6. Indemnification. After
Registrable Securities are included in a Registration Statement under this
Agreement:
(a) To
the
extent permitted by law, the Company will indemnify and hold harmless, the
Investor(s), the directors, if any, of the Investor(s), the officers, if any,
of
the Investor(s), each person, if any, who controls Investor(s) within the
meaning of the Securities Act or the Securities Exchange Act of 1934, as amended
(the “Exchange Act”) (each, an “Indemnified Person”), against any losses,
claims, damages, liabilities or expenses (joint or several) incurred
(collectively, “Claims”) to which any of them may become subject under the
Securities Act, the Exchange Act or otherwise, insofar as such Claims (or
actions or proceedings, whether commenced or threatened, in respect thereof)

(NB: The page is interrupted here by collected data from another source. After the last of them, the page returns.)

/-- R167 to R171: detection takes the first free lane; the same frame is told once; a full pool counts NO_LANE. -/
theorem test_detect : let row := Instr.preambleDetect 0 0 0x10 (BitVec.ofNat 40 centre) 0 0 0
    listening.detects 0 0 0x10 centre = true ∧ listening.firstFree 0 = some 0 ∧ (laneFrame (after row listening)).map (fun f => f.mode) = some 0x10 ∧
    laneFrame (after (.preambleDetect 0 0 0x20 (BitVec.ofNat 40 centre) 0 0 0) listening) = none ∧
    ((after row (frameIn id)).lane 0 1).frame = none := by decide +kernel
/-- R174: arrival on the grid of 62.5 ps; a sync that does not come within the longest preamble. -/
theorem test_sync : (laneFrame (after (.syncFound 0 0 0) (frameIn id))).map (fun f => f.arrival) = some (some t0) ∧
    laneFrame (after (.syncTimeout 0 0) (frameIn (fun f => { f with detect := t0 - preAndSync 0x10 (longestPre 0x10) }))) = none ∧
    (after (.syncTimeout 0 0) (frameIn (fun f => { f with detect := t0 - preAndSync 0x10 (longestPre 0x10) }))).fld (F.DP_COUNT0_SYNC_MISS 0) = 1 ∧
    after (.syncTimeout 0 0) (frameIn (fun f => { f with detect := t0 - preAndSync 0x10 (longestPre 0x10) + 1 })) =
      frameIn (fun f => { f with detect := t0 - preAndSync 0x10 (longestPre 0x10) + 1 }) ∧
    after (.syncFound 0 0 0) listening = listening := by decide +kernel
/-- A header of length n with its CRC-8 over the eight bits (Table 07-4). -/
def header (n : Nat) : BitVec 48 := BitVec.ofNat 48 (((List.range 256).find? (fun c => (readHeader 0x10 (n + 256 * c)).isSome)).getD 0 * 256 + n)
theorem test_header :
    let s := frameIn (fun f => { f with arrival := some t0 })
    let wrong : BitVec 48 := header 20 ^^^ 0x100
    (readHeader 0x10 (header 20).toNat).map (fun i => i.len) = some 20 ∧ readHeader 0x10 wrong.toNat = none ∧
    (laneFrame (after (.headerDecoded 0 0 (header 20)) s)).map (fun f => (f.hdrOk, f.len, f.lastBit)) = some (true, 20, t0 + restAfterSync 0x10 20) ∧
    laneFrame (after (.headerDecoded 0 0 wrong) s) = none ∧ (after (.headerDecoded 0 0 wrong) s).fld (F.DP_COUNT0_HDR_FAIL 0) = 1 ∧
    (after (.headerDecoded 0 0 (header 0)) s).fld (F.DP_COUNT1_TOO_SHORT 0) = 1 ∧
    (after (.headerDecoded 0 0 (header 63)) s).fld (F.DP_COUNT1_TOO_LONG 0) = (if (modeInfo 0 0x10).elim 0 ModeInfo.max < 63 then 1 else 0) := by decide +kernel
/-- The end of a frame: a good FCS passes it on, a wrong byte counts. -/
theorem test_frame_end :
    let body : List Byte := [0x11, 0x22, 0x33]
    let s := frameIn (fun f => { f with arrival := some t0, hdrOk := true, len := 5, fcs := 2, lastBit := t0 })
    let good := body ++ fcsBytes 0 0x10 body
    (after (.frameEnd 0 0 good rxMeta) s).lnk.frames.map (fun f => (f.psdu, f.arrival)) = [(body, t0)] ∧ laneFrame (after (.frameEnd 0 0 good rxMeta) s) = none ∧
    (after (.frameEnd 0 0 (0x10 :: good.tail) rxMeta) s).fld (F.DP_COUNT0_FCS_FAIL 0) = 1 ∧
    (after (.frameEnd 0 0 (0x10 :: good.tail) rxMeta) s).lnk.frames = [] := by decide +kernel
/-- The record of a frame starts once its SID has arrived, in an enabled queue with a buffer; a disabled queue refuses it (R283). -/
theorem test_sid_starts_record :
    let f (len : Nat) (f : RxFrame) : RxFrame := { f with arrival := some (t0 - secU), hdrOk := true, len := len, fcs := 2, lastBit := t0 }
    let s := frameIn (f 20)
    let on := ((((s.setFld (F.RQ_CFG_EN 0) 1).setFld (F.RQ_CFG_ACTIVE 0) 1).setFld (F.RQ_POOL_CFG_EN 0) 1).setFld (F.RQ_POOL_CFG_ACTIVE 0) 1).setStash 0 [0x4000010000]
    let row := Instr.headerDecoded 0 0 0x11
    6 ≤ s.bytesSoFar (f 20 ⟨0, 0, 0x10, centre, 0, 0, 0, t0, t0, false, none, false, 0, 0, 0, 0, none⟩) ∧ on.route 0 = .taken ∧
    (laneFrame (after row on)).map (fun f => f.rqid) = some (some (some on.rq.nextId)) ∧
    (after row on).rq.recs.map (fun x => (x.queue, x.bufs)) = [(0, [0x4000010000])] ∧
    (laneFrame (after row (on.setStash 0 []))).map (fun f => f.rqid) = some (some none) ∧
    s.route 0 = .disabled ∧ (laneFrame (after row s)).map (fun f => f.rqid) = some (some none) ∧
    (after row s).fld F.RQ_COUNT0_DISABLED = 1 ∧
    after (.headerDecoded 0 0 0x11) (frameIn (fun x => { f 20 x with arrival := some t0 })) =
      frameIn (fun x => { f 20 x with arrival := some t0 }) := by decide +kernel
/-- Frost capture (R188 to R191): a span whose end has come is written, or dropped where the ring has no room. -/
theorem test_capture_span :
    let f : RxFrame := ⟨0, 0, 0x10, centre, 0, 0, 0, t0 - 1000 * usU, t0 - 1000 * usU, false, none, false, 0, 0, 0, 0, none⟩
    let s : State := { (timeAt t0 (freed.setFld F.CAP_SIZE_SIZE 16)) with cap := ⟨[⟨0, some 0, false, f, 1, t0, false⟩], []⟩ }
    let n := ceilDiv ((t0 - s.capFirst f) * 4800) (16 * secU)
    let t := after (.captureSpanEnd rxMeta []) s
    t.cap.spans = [] ∧ t.cap.recs = [(0, (64 + ((4 + 32 * s.capWidth) * n + 63) / 64 * 8 + 63) / 64 * 64, false)] ∧ t.rdLe s.capBase 1 = 2 ∧
    t.fld F.CAP_COUNT_CAPTURED = 1 ∧ (∃ p ∈ t.fabric, p.line = 33) ∧
    (after (.captureSpanEnd rxMeta []) (s.setFld F.CAP_SIZE_SIZE 0)).fld F.CAP_COUNT_DROPPED = 1 ∧
    after (.captureSpanEnd rxMeta []) { s with cap := ⟨[⟨0, some 0, false, f, 1, t0 + 1, false⟩], []⟩ } =
      { s with cap := ⟨[⟨0, some 0, false, f, 1, t0 + 1, false⟩], []⟩ } := by decide +kernel
/-- A block of samples at each end of the range of 8 bits packs and unpacks. -/
theorem test_samples : let xs : List Int := List.replicate 31 (-128) ++ [127]
    bfpSamples 8 1 (bfpBlock 8 xs) = xs.flatMap (fun x => leBytes 2 (unsgn 16 x)) := by decide +kernel
/-- A granted request of an engine with its descriptor. -/
def request (engine : Nat) (desc : List Byte) (phase : SvcPhase) : SvcReq :=
  ⟨5, 0, engine, .none, .desc, 0x1000, 0, 0, [], desc ++ List.replicate (64 - desc.length) 0, 0, 0, phase⟩
def granted (engine : Nat) (desc : List Byte) (s : State) : State := { s with arb := { s.arb with reqs := [request engine desc .granted] } }
theorem test_capture_commands :
    let s := granted 2 ([2, 0, 0, 0, 0, 0, 0, 0]) { freed with cap := ⟨[], [(0, 64, false), (64, 128, false)]⟩ }
    let x := granted 2 ([1, 0, 0, 0, 5, 0, 0, 0]) { freed with cap := ⟨[], [(0, 64, false)]⟩ }
    (s.capGranted 2).isSome = true ∧ (after .captureRelease s).cap.recs = [(64, 128, false)] ∧ (after .captureRelease s).fld F.CAP_RD_OFFSET = 64 ∧
    ((after .captureRelease s).arb.reqs.map (fun q => q.phase)) = [.ended 0] ∧
    ((after .expand x).arb.reqs.map (fun q => q.phase)) = [.ended 0x11] ∧ after .expand freed = freed := by decide +kernel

arise out of or are based upon: (i) any untrue statement or alleged untrue
statement of a material fact contained in the Registration Statement or any
post-effective amendment thereof or the omission or alleged omission to state
therein a material fact required to be stated therein or necessary to make
the
statements therein not misleading, (ii) any untrue statement or alleged untrue
statement of a material fact contained in any preliminary prospectus if used
prior to the effectiveness of such Registration Statement, or contained in
the
final prospectus (as amended or supplemented, if the Company files any amendment
thereof or supplement thereto with the SEC) or the omission or alleged omission
to state therein any material fact necessary to make the statements made
therein, in the light of the circumstances under which the statements therein
were made, not misleading or (iii) any violation or alleged violation by the
Company of the Securities Act, the Exchange Act, any state securities law or
any
rule or regulation under the Securities Act, the Exchange Act or any state
securities law (the matters in the foregoing clauses (i) through (iii) being
collectively referred to as “Violations”). The Company shall reimburse the
Investor(s) promptly as such expenses are incurred and are due and payable,
for
any reasonable legal fees or other reasonable expenses incurred by them in
connection with investigating or defending any such Claim. Notwithstanding
anything to the contrary contained herein, the indemnification agreement
contained in this Section 6(a) shall not (i) apply to any Claims arising out
of
or based upon a Violation which occurs in reliance upon and in conformity with
information furnished in writing to the Company by or on behalf of any
Indemnified Person expressly for use in connection with the preparation of
the
Registration Statement or any such amendment thereof or supplement thereto,
if
such prospectus was timely made available by the Company pursuant to Section
3(b) hereof; (ii) with respect to any preliminary prospectus, inure to the
benefit of any such person from whom the person asserting any such Claim
purchased the Registrable Securities that are the subject
8
thereof
(or to the benefit of any person controlling such person) if the untrue
statement or omission of material fact contained in the preliminary prospectus
was corrected in the prospectus, as then amended or supplemented, if such
prospectus was timely made available by the Company pursuant to Section 3(b)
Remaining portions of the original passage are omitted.